I would have sat in my own back garden but not my neighbours when dc were such a young age.

Ishihtzuknot · 20/08/2020 00:39

I think it’s a lovely idea and as a single mum myself I’d appreciate the change of scenery. Definitely speak to her about it first as she may not be comfortable with it and may feel under pressure if it’s a last minute surprise. Could you suggest an afternoon (so her children can come) as an alternative if she does decline?

LupinsNotLilys · 20/08/2020 00:46

I would, yes

monitors if possible. Front of house securely locked and house with the dc in quickly accessible from your garden.... I'd do it, yes

BefuddledAsAFish · 20/08/2020 07:53

I would ask her first before inviting. There are apps you can use to set up two phones or iPad as a monitor and parent station over WiFi if she doesn't have a monitor.

compulsiveliar2019 · 20/08/2020 13:09

Thanks everyone. I will ask her what she thinks when she gets back.
But general consensus is that it's not a big no no!
Hopefully we will be able to make something work!

OP posts:
EveryFlightBeginsWithAFall · 20/08/2020 13:13

I would, me and a neighbour used to do this where I used to live when the children were small

sashh · 20/08/2020 13:20

Could you do it in the day with the children?

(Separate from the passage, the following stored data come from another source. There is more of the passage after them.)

/-- SERGE and the lanes at frame m (R57, R58, R476): Lane A leads, or Lane B where A is not ready. A restart of the lanes
alone leaves SERGE's queue and its fault (R17); a power cycle or RESET_N does not. -/
def startLanes (m : Nat) (u : StartIn) (cold : Bool) (d : Dev) : Lanes :=
  let x := d.lanes
  let lead : Lane := if u.laneAOk then .a else .b
  let fault := x.sergeFault && !cold
  { a := startLane m u.laneAOk (repairsSpent m .a d) true u.xaOk .xa .xb x.a
    b := startLane m u.laneBOk (repairsSpent m .b d) (!u.laneAOk) u.xbOk .xb .xa x.b
    token := if fault then none else some lead, windowGate := if fault then some lead else none, sergeFault := fault
    queue := if cold then [] else x.queue
    faultLast := x.faultLast, takeovers := x.takeovers, disputes := x.disputes, overruns := x.overruns
    mirrorCorrected := x.mirrorCorrected, followDiscarded := x.followDiscarded
    tickSource := if u.xaOk then .xa else .xb, xaFailed := !u.xaOk, xbFailed := !u.xbOk
    xaDev := x.xaDev, xbDev := x.xbDev, alive := x.alive }

/-- A lane whose start-up check fails with its repairs spent is lost (R33, R58): LANE_LOST, its cause, LANE_FAULT_LAST as in
`laneLost`. -/
def startLost (d : Dev) : Dev :=
  let lost (l : Lane) (d : Dev) : Dev :=
    d.when (decide ((d.lanes.get l).st = .failed)) fun d =>
      ({ d with lanes := { d.lanes with faultLast := faultWord l 0x0F 6 0 true } }.setCause Cause.laneLost).raise
        Src.serge Event.LANE_LOST []
  lost .b (lost .a d)

/-- A crystal found bad at start-up is declared failed (R18, R476). -/
def startCrystals (m : Nat) (u : StartIn) (was : Lanes) (d : Dev) : Dev :=
  let d := if u.xaOk ∨ was.xaFailed then d else d.sergeRaise m Event.CRYSTAL_FAILED (leBytes 1 0)
  if u.xbOk ∨ was.xbFailed then d else d.sergeRaise m Event.CRYSTAL_FAILED (leBytes 1 1)

/-- A channel at frame m (R57, R127, R135, R140): reset, its committed mode in use, a zero word with FILL. -/
def startChan (m : Nat) (d : Dev) (c : Nat) (ch : Chan) : Chan :=
  let x := applyChanMode m d c { overCount := ch.overCount, faultCount := ch.faultCount }
  { x with flags :=
      if unitOff d c ∨ x.mode = 0 then flagBits false false false false false false true
      else if x.mode = 2 then flagBits false false false false false true false
      else flagBits true x.integOn false false false false false }

/-- Sampling at frame m: every decimator leaves reset; nothing has been converted. -/
def startSamp (m : Nat) (d : Dev) : Samp :=
  { chans := d.samp.chans.zipIdx.map fun p => startChan m d p.2 p.1, auxAt := m
    syncCount := d.samp.syncCount, syncLast := d.samp.syncLast }

/-- The accumulators of a side as the recovered entry holds them (R184, R188, R191); `k` is the place of its phases among
the secondary accumulators. -/
def startSide (a b : Int) (sec : List Int) (k : Nat) : AcSide :=
  { accA := a, accB := b
    phases := (List.range 3).map fun j => { accA := nth 0 sec (k + j), accB := nth 0 sec (k + 3 + j) } }

/-- A pulse output as recovered (R164, R191): what was emitted, and the growth of its source. -/
def startPulse (d : Dev) (c : Choice) (r : Regs) (j : Nat) : Pulse :=
  let p := nth (0, 0) c.ckpt.pulses j
  let grown := match pulseFamily (pulseSource d j) with
    | some f => r.total f - (nth {} c.ckpt.fams f).total
    | none => 0
  { energy := p.1 + grown, emitted := p.2 + ((c.delta.map fun dl => nth 0 dl.pulseInc j).getD 0) }

/-- Metrology at frame m: no cycle, no sample, no temperature yet (R152, R155, R161); accumulators and pulses as recovered;
the references of REVERSE_ENERGY are the present totals (R478). -/
def startMetr (c : Choice) (r : Regs) (d : Dev) : Metr :=
  let acc := (c.delta.map Delta.acc).getD c.ckpt.acc
  let sec := c.ckpt.secAcc
  { grid := startSide (nth 0 acc 0) (nth 0 acc 1) sec 0
    outlet := startSide (nth 0 acc 2) (nth 0 sec 12) sec 6
    dcs := { acc := nth 0 acc 3 }
    revRef := (List.range 3).map fun k => r.total (exportFamily k)
    pulses := (List.range 3).map (startPulse d c r)
    metrSetCheck := metrSetCheckOf d, balGrid := d.metr.balGrid, balOut := d.metr.balOut }

/-- RTC time at the last committed frame (R195). -/
def Choice.lastTime (c : Choice) : Nat := c.ckpt.rtc + (c.frame - c.ckpt.frame) / 8000

/-- Estimation episodes and measurement gaps that were open when frames stopped end at the last committed frame (R161,
R162). -/
def endEstims (c : Choice) (d : Dev) : Dev :=
  let es := d.metr.grid.estims.map (fun e => (0, e)) ++ d.metr.outlet.estims.map (fun e => (1, e)) ++ [(2, 0, d.metr.dcs.est)]
  es.foldl (fun d x =>
    if x.2.2.isOpen then raiseAll [estimEnd x.1 x.2.1 x.2.2] d
    else if x.2.2.stopped then phaseGap c.frame c.lastTime x.1 x.2.1 x.2.2 d else d) d
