-- ==== Sys2Proof/Machine/Core.lean ====
section
/-!
DEFINITION. The machine as the host runs it.
-/

def Sys2Proof.core : Host.Core :=
  { State := Sys2Proof.Machine.State
    Fault := Sys2Proof.Machine.Fault
    Refusal := Sys2Proof.Machine.Refusal
    step := Sys2Proof.Machine.step
    reset := Sys2Proof.Machine.State.reset }
end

OIr do you have space you could put them to sleep in your house, obviously only if you can carry them back still asleep.

Or have the pizza then take a bottle of wine into her house / garden?

I think it also depends on whether the children are at the back of the house

ScrapThatThen · 20/08/2020 13:22

Sounds lovely

compulsiveliar2019 · 20/08/2020 13:43

Definitely don't want to do it with the kids around. Don't get me wrong they are lovely girls and and I do spend quite a lot of time with them. But they are both quite full on and dominate the conversation and attention. Which I guess is totally normal for young children who are going through a pandemic!
Also out mutual friend is going through a rough time and there are some conversations that you simply can't have with children around. I just think it would be nice to have some adult time.